> Data records
^^^^^^^^

-- ==== Sys2Proof/Machine/Counters.lean ====
section
/-!
DEFINITION. Event counters, the counter ring and its stops, bandwidth windows, captures, selection lists and the brine sampler
(spec/03_counters_sampler.md, R58 to R85; the stops of R418).
-/

namespace Sys2Proof.Machine

/-! ### The counter store (R58, R59, R384) -/

def Leaf.counter (l : Leaf) (n : Nat) : Counter := smGet l.ctr.store n Counter.zero
def Leaf.setCounter (l : Leaf) (n : Nat) (c : Counter) : Leaf :=
  { l with ctr := { l.ctr with store := smSet l.ctr.store n c Counter.zero } }
def Leaf.isGauge (l : Leaf) (n : Nat) : Bool := smGet l.ctr.gauges n false

/-- The largest counter value. -/
def counterMax : Nat := 0x00FFFFFFFFFFFFFF

/-- "counter ring fault", "counter store parity" and "counter ring parity" (R394). -/
def rkRingFault : RecKind := rk 0x03 0x0001 3 .always
def rkStoreParity : RecKind := rk 0x15 0x0003 3 .always
def rkRingParity : RecKind := rk 0x04 0x0003 2 .bySeverity

/-- Counter `n` as a read finds it (R384, R388): bad parity reads as saturated, is counted and reported once, and the store then
holds what was read. -/
def Leaf.readCounter (l : Leaf) (n : Nat) : Leaf × Counter :=
  if smGet l.ctr.parity n false then
    let c : Counter := ⟨BitVec.ofNat 56 counterMax, true⟩
    let l := l.setCounter n c
    let l := { l with ctr := { l.ctr with parity := smSet l.ctr.parity n false false } }
    (l.blk (fun u => ((u.bump R.ERR_CSPAR).cause 0x15 0 3).report rkStoreParity .dflt (pay [fd 0x24 4 n])), c)
  else (l, l.counter n)

/-- A counter and its overflow bit clear (R68). Writing the word makes its parity good. -/
def Leaf.clearCounter (l : Leaf) (n : Nat) : Leaf :=
  let l := l.setCounter n Counter.zero
  { l with ctr := { l.ctr with parity := smSet l.ctr.parity n false false } }

/-- An increment reaches a sum counter (R59). `sat` is the slot's saturation mark (R62). -/
def Leaf.counterAdd (l : Leaf) (n v : Nat) (sat : Bool) : Leaf :=
  let f := l.readCounter n
  let c := f.2
  let l := f.1
  if !sat && decide (c.val.toNat + v ≤ counterMax) then l.setCounter n { c with val := BitVec.ofNat 56 (c.val.toNat + v) }
  else
    let l := l.setCounter n ⟨BitVec.ofNat 56 counterMax, true⟩
    if c.ovf then l
    else l.blk (fun u => ((u.reportOpen 0x04 1 .dflt [n]).setRb R.CNT_STS 2 true).cause 0x04 0 0)

/-! ### Ring slots (R61) -/

/-- Parity of the ones in a word. -/
def parityOf (x : Nat) : Nat := popBelow x 64 % 2

/-- A slot's parity is good (R61): even over [63:44] and [31:0]. -/
def slotParityOk (w : W64) : Bool := decide (parityOf (w.toNat - (w.toNat / 2 ^ 32 % 2 ^ 12) * 2 ^ 32) = 0)
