-- ==== Sys2Proof/Machine/Trace.lean ====
section
/-!
DEFINITION. Trace: what is traced, packets, the buffer, the ring in system memory, loss and summaries (spec/04_trace.md, R86 to
R103; items as R419 gives them).
-/

namespace Sys2Proof.Machine

/-! ### Sources and registers -/

def Leaf.src (l : Leaf) (s : Nat) : TrcSrc := smGet l.trc.srcs s TrcSrc.reset
def Leaf.setSrc (l : Leaf) (s : Nat) (x : TrcSrc) : Leaf := { l with trc := { l.trc with srcs := smSet l.trc.srcs s x TrcSrc.reset } }
def Leaf.modSrc (l : Leaf) (s : Nat) (f : TrcSrc → TrcSrc) : Leaf := l.setSrc s (f (l.src s))

/-- `TRC.SRC_CFG[s]`. -/
def Leaf.srcCfg (l : Leaf) (s : Nat) : W32 := l.u.reg (R.TRC_SRC_CFG + 16 * s)

/-- Trace and the source are both enabled (R87). -/
def Leaf.srcOn (l : Leaf) (s : Nat) : Bool := l.u.rb R.TRC_CTL 31 && bit (l.srcCfg s) 31

/-- A register of the TRF page at an offset. -/
abbrev trfReg (off : Nat) : Nat := 0x7000 + off

/-- A 64-bit address in two registers of the TRF page. -/
def Leaf.trf64 (l : Leaf) (off : Nat) : Nat := l.u.rn64 (trfReg off) (trfReg (off + 4))

/-- An element's address for an item: the instruction address, or the data address of a data access (R88). -/
def TrcItem.elemAddr (i : TrcItem) (dataKind : Bool) : Option Nat :=
  if dataKind then (if i.kind = 3 then some i.aux.toNat else none) else some i.iaddr.toNat

/-- Comparator `n` matches an address: equal above the ignored bits, of which at most 12 (R89). -/
def Leaf.acmpHit (l : Leaf) (n a : Nat) : Bool :=
  let ign := min (l.u.rf (trfReg (0x40 + 16 * n)) 16 5) 12
  a / 2 ^ ign = l.trf64 (0x48 + 16 * n) / 2 ^ ign

/-- Range pair `m` covers an address (R89); one whose high bound is not above its low bound covers none. -/
def Leaf.rngHit (l : Leaf) (m a : Nat) : Bool :=
  decide (l.trf64 (0x148 + 32 * m) ≤ a) && decide (a < l.trf64 (0x150 + 32 * m))

/-- An enabled element of a role that selects source `s`. -/
def elemFor (cfg : W32) (role s : Nat) : Bool := bit cfg 31 && fld cfg 28 3 = role && bit cfg s

/-- Some comparator or range of a role that selects the source matches the item (R88, R89). -/
def Leaf.roleHit (l : Leaf) (role s : Nat) (i : TrcItem) : Bool :=
  (List.range 16).any (fun n =>
    let c := l.u.reg (trfReg (0x40 + 16 * n))
    role ≤ 2 && elemFor c role s && (match i.elemAddr (bit c 27) with | some a => l.acmpHit n a | none => false)) ||
  (List.range 8).any (fun m =>
    let c := l.u.reg (trfReg (0x140 + 32 * m))
    elemFor c role s && !(3 ≤ role && bit c 27) && (match i.elemAddr (bit c 27) with | some a => l.rngHit m a | none => false))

^^^^^^^^

> How to complete this task
Repeat exactly, and only, the lines of the records above, starting with the line that contains "let c := l.u.reg (trfReg (0x140" and ending with the final line, both included.

> Completed task
    let c := l.u.reg (trfReg (0x140 + 32 * m))
    elemFor c role s && !(3 ≤ role && bit c 27) && (match i.elemAddr (bit c 27) with | some a => l.rngHit m a | none => false))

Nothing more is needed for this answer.